## EXERCISE AIM
From the entries below, extract every line that includes the word "ofNat".

## DATA TO USE
-- ==== Sys2Proof/Proofs/Script.lean ====
section
/-!
PROOFS. The shadow claim and the switch (02_cue_scripts_and_bank_switching.md): what the four requests answer, case by
case, and validation as a walk over the cues in index order.
-/
namespace Sys2Proof.Machine

/-! ## The four requests, taken from hand -/

theorem exec_claimShadow_of_inHand {s : State} {p : Port} {a : Args} (h : s.inHand p .claimShadow = some a) :
    exec (.claimShadow p) s = .next (claimShadowRequest p s a) :=
  congrArg Host.Outcome.next (State.taking_of_inHand _ h)

theorem exec_releaseShadow_of_inHand {s : State} {p : Port} {a : Args} (h : s.inHand p .releaseShadow = some a) :
    exec (.releaseShadow p) s = .next (releaseShadowRequest p s a) :=
  congrArg Host.Outcome.next (State.taking_of_inHand _ h)

theorem exec_switch_of_inHand {s : State} {p : Port} {a : Args} (h : s.inHand p .switch = some a) :
    exec (.switch p) s = .next (switchRequest p s a) :=
  congrArg Host.Outcome.next (State.taking_of_inHand _ h)

theorem exec_cancelSwitch_of_inHand {s : State} {p : Port} {a : Args} (h : s.inHand p .cancelSwitch = some a) :
    exec (.cancelSwitch p) s = .next (cancelSwitchRequest p s a) :=
  congrArg Host.Outcome.next (State.taking_of_inHand _ h)

/-! ## The claim (R22, R23) -/

section Claim
variable {s : State} {p : Port} (a : Args)

theorem claimShadowRequest_of_unclaimed (hc : s.script.claimant = none) :
    claimShadowRequest p s a = { s with script := { s.script with claimant := some p } }.answer p .ok 0 := by
  simp only [claimShadowRequest, hc]

theorem claimShadowRequest_of_claimed {q : Port} (hc : s.script.claimant = some q) :
    claimShadowRequest p s a = s.answer p .held (word (portNumber (some q))) := by
  simp only [claimShadowRequest, hc]

theorem releaseShadowRequest_of_claimant (hc : s.script.claimant = some p) :
    releaseShadowRequest p s a = { s with script := { s.script with claimant := none } }.answer p .ok 0 :=
  if_pos hc

theorem releaseShadowRequest_of_not_claimant (hc : s.script.claimant ≠ some p) :
    releaseShadowRequest p s a = s.answer p .notHolder (word (portNumber s.script.claimant)) :=
  if_neg hc

end Claim

/-! ## The cancelled switch (R30) -/

section Cancel
variable {s : State} {p : Port} (a : Args)

theorem cancelSwitchRequest_of_not_claimant (hc : s.script.claimant ≠ some p) :
    cancelSwitchRequest p s a = s.answer p .notHolder (word (portNumber s.script.claimant)) :=
  if_pos hc

theorem cancelSwitchRequest_of_none_pending (hc : s.script.claimant = some p) (hp : s.script.pendingSwitch = none) :
    cancelSwitchRequest p s a = s.answer p .noSuchEntry 0 := by
  simp [cancelSwitchRequest, hc, hp]

theorem cancelSwitchRequest_of_pending (hc : s.script.claimant = some p) (hp : s.script.pendingSwitch.isSome) :
    cancelSwitchRequest p s a = { s with script := { s.script with pendingSwitch := none } }.answer p .ok 0 := by
  obtain ⟨w, hw⟩ := Option.isSome_iff_exists.mp hp
  simp [cancelSwitchRequest, hc, hw]

end Cancel

/-- The detail that names a claimant, number by number (chapter 10). -/
theorem word_portNumber (q : Option Port) :
    word (portNumber q) = match q with
      | none => 0
      | some .route => 1
      | some .crew => 2
      | some .fare => 3 := by
  rcases q with _ | _ | _ | _ <;> rfl

/-- Settles O9: each clause is the request's own case. -/
theorem shadowClaimsAndTheCancelledSwitch : Obligations.ShadowClaimsAndTheCancelledSwitch := by
  intro s p a notHolder
  have refused : s.answer p .notHolder (word (portNumber s.script.claimant)) = notHolder :=
    congrArg (s.answer p .notHolder) (word_portNumber _)
  refine ⟨fun h => ?claim, fun h => ?release, fun h => ?cancel⟩
  case claim =>
    rw [exec_claimShadow_of_inHand h]
    refine ⟨fun hc => ?_, fun hc => ?_, fun hc => ?_, fun hc => ?_⟩
    · rw [claimShadowRequest_of_unclaimed a hc]
    all_goals rw [claimShadowRequest_of_claimed a hc]; rfl
  case release =>
    rw [exec_releaseShadow_of_inHand h]
    exact ⟨fun hc => by rw [releaseShadowRequest_of_claimant a hc],
      fun hc => by rw [releaseShadowRequest_of_not_claimant a hc, refused]⟩
  case cancel =>
    rw [exec_cancelSwitch_of_inHand h]
    exact ⟨fun hc => by rw [cancelSwitchRequest_of_not_claimant a hc, refused],
      fun hc hp => by rw [cancelSwitchRequest_of_none_pending a hc hp],
      fun hc hp => by rw [cancelSwitchRequest_of_pending a hc hp]⟩
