-- ==== Sys2Proof/WellFormed.lean ====
section
/-! DEFINITION. Which commands an encoding exists for. Register numbers and banks are bounded by their types; what
is left to check is that an immediate is one of `0..65535` (R73, R81). -/

namespace Sys2Proof

/-- The immediate fits the field `cw[15:0]` (R72, R73). -/
def immFits (imm : Nat) : Bool := decide (imm < 65536)

/-- The command has an encoding. -/
def Instr.wellFormed : Instr → Bool
  | .ldi _ imm => immFits imm
  | .ldis _ imm => immFits imm
  | .rdpp _ sel => immFits sel
  | .setmod _ => true
  | .getmod _ => true
  | .root _ _ => true
  | .clrerr => true
  | .fromint _ _ => true
  | .toint _ _ => true
  | .add _ _ _ => true
  | .sub _ _ _ => true
  | .neg _ _ => true
  | .mul _ _ _ => true
  | .div _ _ _ _ => true
  | .inv _ _ => true
  | .invC _ _ => true
  | .pow _ _ _ => true
  | .eq _ _ _ => true
  | .ne _ _ _ => true
  | .bitrev _ _ _ => true
  | .ceillg _ _ => true
  | .is2pow _ _ => true
  | .seqnew _ _ => true
  | .seqlen _ _ => true
  | .seqld _ _ _ => true
  | .seqst _ _ _ => true
  | .bfly _ _ _ => true
  | .permute _ => true
  | .check _ _ => true
  | .ntta _ _ _ => true
  | .nttb _ _ _ => true
  | .intta _ _ _ => true
  | .inttb _ _ _ => true

end Sys2Proof
end

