-- ==== Sys2Proof/Laws/Numeric.lean ====
section
/-! SUPPORT. The numeric utilities against the mathematics of 40_numeric_utilities.md. -/

namespace Sys2Proof.Machine

/-! ## is2pow and ceilLg -/

theorem testBit_of_log2 {n h : Nat} (h1 : 2 ^ h ≤ n) (h2 : n < 2 ^ (h + 1)) : n.testBit h = true := by
  have : n / 2 ^ h = 1 := Nat.div_eq_of_lt_le (by omega) (by rw [pow_succ] at h2; omega)
  simp [Nat.testBit_eq_decide_div_mod_eq, this]

/-- `is2pow` tests for a power of two (R105). -/
theorem is2pow_iff (n : Nat) : is2pow n = true ↔ PowerOfTwo n := by
  simp only [is2pow, Bool.and_eq_true, bne_iff_ne, ne_eq, beq_iff_eq, PowerOfTwo]
  constructor
  · rintro ⟨hn, hand⟩
    refine ⟨Nat.log2 n, Classical.byContradiction fun hne => ?_⟩
    have h1 : 2 ^ Nat.log2 n ≤ n := Nat.log2_self_le hn
    have h2 : n < 2 ^ (Nat.log2 n + 1) := Nat.lt_log2_self
    have ht := testBit_of_log2 h1 h2
    have ht' := testBit_of_log2 (n := n - 1) (h := Nat.log2 n) (by omega) (by omega)
    have : (n &&& (n - 1)).testBit (Nat.log2 n) = true := by rw [Nat.testBit_and, ht, ht']; rfl
    rw [hand] at this
    simp at this
  · rintro ⟨k, rfl⟩
    refine ⟨by positivity, ?_⟩
    rw [Nat.and_two_pow_sub_one_eq_mod, Nat.mod_self]

theorem is2pow_eq_false_iff (n : Nat) : is2pow n = false ↔ ¬ PowerOfTwo n := by
  rw [← is2pow_iff, Bool.not_eq_true]

theorem PowerOfTwo.pos {n : Nat} (h : PowerOfTwo n) : 0 < n := by
  obtain ⟨k, rfl⟩ := h
  positivity

theorem ceilLg_two_pow (k : Nat) : ceilLg (2 ^ k) = k := by
  simp [ceilLg, Nat.log2_two_pow]

theorem PowerOfTwo.eq_ceilLg {n : Nat} (h : PowerOfTwo n) : n = 2 ^ ceilLg n := by
  obtain ⟨k, rfl⟩ := h
  rw [ceilLg_two_pow]

/-- `ceilLg(n)` is the least `t` with `2^t >= n` (R103). -/
theorem ceilLg_le_iff {n : Nat} (hn : n ≠ 0) (t : Nat) : ceilLg n ≤ t ↔ n ≤ 2 ^ t := by
  have h1 : 2 ^ Nat.log2 n ≤ n := Nat.log2_self_le hn
  have h2 : n < 2 ^ (Nat.log2 n + 1) := Nat.lt_log2_self
  unfold ceilLg
  split
  · next h =>
    constructor
    · intro ht
      exact h.le.trans (Nat.pow_le_pow_right (by norm_num) ht)
    · intro ht
      exact (Nat.pow_le_pow_iff_right (by norm_num)).mp (h1.trans ht)
  · next h =>
    constructor
    · intro ht
      exact h2.le.trans (Nat.pow_le_pow_right (by norm_num) ht)
    · intro ht
      have : 2 ^ Nat.log2 n < 2 ^ t := lt_of_lt_of_le (lt_of_le_of_ne h1 (Ne.symm h)) ht
      exact (Nat.pow_lt_pow_iff_right (by norm_num)).mp this

/-! ## bitReverse -/

@[simp] theorem bitReverse_zero (v : Nat) : bitReverse v 0 = 0 := rfl

/-- Bit 0 goes to the top, the rest is reversed below it. -/
theorem bitReverse_succ (v nb : Nat) : bitReverse v (nb + 1) = 2 ^ nb * (v % 2) + bitReverse (v / 2) nb := by
  have h0 : (v.testBit 0).toNat = v % 2 := by
    rcases Nat.mod_two_eq_zero_or_one v with h | h <;> simp [Nat.testBit_zero, h]
  unfold bitReverse
  rw [List.range_succ_eq_map, List.map_cons, List.sum_cons, List.map_map, h0, mul_comm]
  congr 2
  refine List.map_congr_left fun i hi => ?_
  have hi := List.mem_range.mp hi
  have e : nb - (i + 1) = nb - 1 - i := by omega
  simp [Nat.testBit_succ, e]

theorem bitReverse_lt : ∀ (nb v : Nat), bitReverse v nb < 2 ^ nb
  | 0, _ => by simp
  | nb + 1, v => by
    have ih := bitReverse_lt nb (v / 2)
    rw [bitReverse_succ, pow_succ]
    rcases Nat.mod_two_eq_zero_or_one v with h | h <;> rw [h] <;> omega

/-- Bit `i` of the input becomes bit `nb-1-i` of the output (R101). -/
theorem testBit_bitReverse : ∀ (nb v i : Nat),
    (bitReverse v nb).testBit i = (decide (i < nb) && v.testBit (nb - 1 - i))
  | 0, v, i => by simp
  | nb + 1, v, i => by
    have ih := testBit_bitReverse nb (v / 2)
    rw [bitReverse_succ, Nat.testBit_two_pow_mul_add _ (bitReverse_lt nb _)]
    by_cases h : i < nb
    · have e : nb - i = (nb - 1 - i) + 1 := by omega
      have h' : i < nb + 1 := by omega
      simp [h, h', ih, e, Nat.testBit_succ]
    · by_cases h2 : i = nb
      · subst h2
        simp
      · have h3 : ¬ i < nb + 1 := by omega
        have h4 : i - nb ≠ 0 := by omega
        simp only [h, h3, if_false, decide_false, Bool.false_and]
        rcases Nat.mod_two_eq_zero_or_one v with hv | hv <;> rw [hv]
        · simp
        · exact Nat.testBit_lt_two_pow (by
            calc 1 = 2 ^ 0 := rfl
              _ < 2 ^ (i - nb) := Nat.pow_lt_pow_right (by norm_num) (by omega))

end Sys2Proof.Machine
end

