-- ==== Sys2Proof/Machine/Assembly.lean ====
section
/-! DEFINITION. The assembler's view of commands (30_encoding.md section 5): the syntax of R81, as text and back, and the
pseudo-commands of R82 to R84. No behaviour of CORE depends on it (D21). -/

namespace Sys2Proof.Machine

/-! ## Syntax (R81) -/

/-- An operand as it is written: an integer register, an element register, a bank, an immediate. -/
inductive AsmOperand where
  | reg (i : RegNo)
  | elem (i : RegNo)
  | bank (b : BankSel)
  | imm (n : Nat)
deriving DecidableEq, Repr

/-- Mnemonic with its suffix `.C` or `.V`, and the operands in the order of R75's syntax column. -/
def asmForm : Instr → String × List AsmOperand
  | .ldi d imm => ("LDI", [.reg d, .imm imm])
  | .ldis d imm => ("LDIS", [.reg d, .imm imm])
  | .setmod a => ("SETMOD", [.reg a])
  | .getmod d => ("GETMOD", [.reg d])
  | .rdpp d sel => ("RDPP", [.reg d, .imm sel])
  | .root d a => ("ROOT", [.elem d, .reg a])
  | .clrerr => ("CLRERR", [])
  | .fromint d a => ("FROMINT", [.elem d, .reg a])
  | .toint d a => ("TOINT", [.reg d, .elem a])
  | .add d a b => ("ADD", [.elem d, .elem a, .elem b])
  | .sub d a b => ("SUB", [.elem d, .elem a, .elem b])
  | .neg d a => ("NEG", [.elem d, .elem a])
  | .mul d a b => ("MUL", [.elem d, .elem a, .elem b])
  | .div c d a b => (if c then "DIV.C" else "DIV", [.elem d, .elem a, .elem b])
  | .inv d a => ("INV", [.elem d, .elem a])
  | .invC d a => ("INV.C", [.elem d, .elem a])
  | .pow d a b => ("POW", [.elem d, .elem a, .reg b])
  | .eq d a b => ("EQ", [.reg d, .elem a, .elem b])
  | .ne d a b => ("NE", [.reg d, .elem a, .elem b])
  | .bitrev d a b => ("BITREV", [.reg d, .reg a, .reg b])
  | .ceillg d a => ("CEILLG", [.reg d, .reg a])
  | .is2pow d a => ("IS2POW", [.reg d, .reg a])
  | .seqnew bk a => ("SEQNEW", [.bank bk, .reg a])
  | .seqlen bk d => ("SEQLEN", [.reg d, .bank bk])
  | .seqld bk d a => ("SEQLD", [.elem d, .bank bk, .reg a])
  | .seqst bk a b => ("SEQST", [.bank bk, .elem a, .reg b])
  | .bfly d a b => ("BFLY", [.elem d, .elem a, .elem b])
  | .permute bk => ("PERMUTE", [.bank bk])
  | .check bk a => ("CHECK", [.bank bk, .elem a])
  | .ntta v bk a => (if v then "NTTA.V" else "NTTA", [.bank bk, .elem a])
  | .nttb v bk a => (if v then "NTTB.V" else "NTTB", [.bank bk, .elem a])
  | .intta v bk a => (if v then "INTTA.V" else "INTTA", [.bank bk, .elem a])
  | .inttb v bk a => (if v then "INTTB.V" else "INTTB", [.bank bk, .elem a])

/-- The commands that take operands of these forms, in this order. -/
def asmCandidates : List AsmOperand → List Instr
  | [] => [.clrerr]
  | [.reg a] => [.setmod a, .getmod a]
  | [.bank bk] => [.permute bk]
  | [.reg d, .imm n] => [.ldi d n, .ldis d n, .rdpp d n]
  | [.elem d, .reg a] => [.root d a, .fromint d a]
  | [.reg d, .elem a] => [.toint d a]
  | [.elem d, .elem a] => [.neg d a, .inv d a, .invC d a]
  | [.reg d, .reg a] => [.ceillg d a, .is2pow d a]
  | [.bank bk, .reg a] => [.seqnew bk a]
  | [.reg d, .bank bk] => [.seqlen bk d]
  | [.bank bk, .elem a] =>
    [.check bk a, .ntta false bk a, .ntta true bk a, .nttb false bk a, .nttb true bk a, .intta false bk a,
      .intta true bk a, .inttb false bk a, .inttb true bk a]
  | [.elem d, .elem a, .elem b] => [.add d a b, .sub d a b, .mul d a b, .div false d a b, .div true d a b, .bfly d a b]
  | [.elem d, .elem a, .reg b] => [.pow d a b]
  | [.reg d, .elem a, .elem b] => [.eq d a b, .ne d a b]
  | [.reg d, .reg a, .reg b] => [.bitrev d a b]
  | [.elem d, .bank bk, .reg a] => [.seqld bk d a]
  | [.bank bk, .elem a, .reg b] => [.seqst bk a b]
  | _ => []

/-- The command of a mnemonic and its operands; an immediate is one of `0..65535`. -/
def asmCommand (mnemonic : String) (ops : List AsmOperand) : Option Instr :=
  (asmCandidates ops).find? fun i => (asmForm i).1 == mnemonic && i.wellFormed

/-- An operand as text: `r<n>`, `e<n>`, `b<n>`, a decimal immediate. -/
def AsmOperand.text : AsmOperand → String
  | .reg i => "r" ++ toString i.val
  | .elem i => "e" ++ toString i.val
  | .bank .b0 => "b0"
  | .bank .b1 => "b1"
  | .imm n => toString n

/-- A command as a line of assembler text. Of the spellings R81 allows it writes one, with single spaces and decimal immediates
(DESIGN CHOICE, assumption 22). -/
def asmText (i : Instr) : String :=
  match (asmForm i).2 with
  | [] => (asmForm i).1
  | ops => (asmForm i).1 ++ " " ++ ", ".intercalate (ops.map AsmOperand.text)

/-- A digit of the given base. R81 does not say the letter case of hexadecimal digits: both cases are taken (DESIGN CHOICE,
assumption 22). -/
def digitValue (base : Nat) (c : Char) : Option Nat :=
  let v := if '0' ≤ c && c ≤ '9' then c.toNat - 48
    else if 'a' ≤ c && c ≤ 'f' then c.toNat - 87
    else if 'A' ≤ c && c ≤ 'F' then c.toNat - 55
    else base
  if v < base then some v else none

/-- A nonempty run of digits of any length, so with leading zeros (DESIGN CHOICE, assumption 22). -/
def parseDigits (base : Nat) : List Char → Option Nat
  | [] => none
  | cs => cs.foldl (fun acc c => acc.bind fun n => (digitValue base c).map (base * n + ·)) (some 0)

/-- A register or bank number that is one digit below `bound`. -/
def parseIndex (bound : Nat) (cs : List Char) : Option Nat :=
  match cs with
  | [c] => (digitValue 10 c).bind fun n => if n < bound then some n else none
  | _ => none

/-- One operand from its characters; immediates are decimal or `0x` hexadecimal. -/
def parseOperand : List Char → Option AsmOperand
  | 'r' :: cs => (parseIndex 8 cs).map fun n => .reg (Fin.ofNat 8 n)
  | 'e' :: cs => (parseIndex 8 cs).map fun n => .elem (Fin.ofNat 8 n)
  | 'b' :: cs => (parseIndex 2 cs).map fun n => .bank (if n = 0 then .b0 else .b1)
  | '0' :: 'x' :: cs => (parseDigits 16 cs).map .imm
  | cs => (parseDigits 10 cs).map .imm

/-- Spaces at both ends removed. R81 does not say which white space may stand in a line: the space character is taken and no other, so
no tab (DESIGN CHOICE, assumption 22). -/
def trimChars (cs : List Char) : List Char :=
  ((cs.dropWhile (· == ' ')).reverse.dropWhile (· == ' ')).reverse

/-- One line: the comment from `;` on is dropped, then a mnemonic and its operands separated by commas (R81). Spaces may stand before
the mnemonic, after it, and around each operand, in any number, and are the only white space; a line without a command gives none
(DESIGN CHOICE, assumption 22). -/
def parseLine (line : List Char) : Option Instr :=
  let body := trimChars (line.takeWhile (· != ';'))
  let mnemonic := body.takeWhile (· != ' ')
  let rest := trimChars (body.drop mnemonic.length)
  let fields := if rest.isEmpty then [] else (rest.splitOn ',').map trimChars
  (fields.mapM parseOperand).bind (asmCommand (String.ofList mnemonic))

/-! ## Pseudo-commands -/

/-- The number of 16-bit chunks of a constant: `max(1, ceil(bitlength / 16))` (R82). -/
def chunkCount (c : Nat) : Nat := max 1 (((if c = 0 then 0 else Nat.log2 c + 1) + 15) / 16)

/-- The chunk of weight `2^(16*i)` (R82). -/
def chunk (c i : Nat) : Nat := c / 2 ^ (16 * i) % 2 ^ 16

/-- `LI rd, const`: LDI of the most significant chunk, LDIS of each further one (R82). R82 has it for `0 <= const < 2^W` only. The
expansion does not know W: what it gives for a wider constant is the model's choice (DESIGN CHOICE, assumption 20). -/
def pseudoLI (d : RegNo) (c : Nat) : List Instr :=
  .ldi d (chunk c (chunkCount c - 1)) :: ((List.range (chunkCount c - 1)).reverse.map fun i => .ldis d (chunk c i))

/-- `LE ed, rt, const` (R83); the domain of `const` is that of LI (assumption 20). -/
def pseudoLE (d t : RegNo) (c : Nat) : List Instr := pseudoLI t c ++ [.fromint d t]

/-- One digit of SEQFROMDIGITS: through `r6` and `e7` to slot `i` (R84). -/
def storeDigit (bk : BankSel) (v i : Nat) : List Instr :=
  pseudoLI 6 v ++ [.fromint 7 6] ++ pseudoLI 7 i ++ [.seqst bk 7 7]

/-- `SEQFROMDIGITS bk, len, values`; more values than `len` are rejected (R84). A `len` or a digit of `2^W` or more is outside LI's
domain (R82), and how a host brings a wider integer into range is not defined (R117, N8): that the expansion is given all the same,
and that its LDIS commands then keep the low W bits, is the model's choice (DESIGN CHOICE, assumption 20). -/
def pseudoSeqFromDigits (bk : BankSel) (len : Nat) (values : List Nat) : Option (List Instr) :=
  if len < values.length then none
  else some (pseudoLI 7 len ++ [.seqnew bk 7] ++ (values.zipIdx.flatMap fun p => storeDigit bk p.1 p.2))

end Sys2Proof.Machine
end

## SOLUTION FOR THIS TASK
  | 'r' :: cs => (parseIndex 8 cs).map fun n => .reg (Fin.ofNat 8 n)
  | 'e' :: cs => (parseIndex 8 cs).map fun n => .elem (Fin.ofNat 8 n)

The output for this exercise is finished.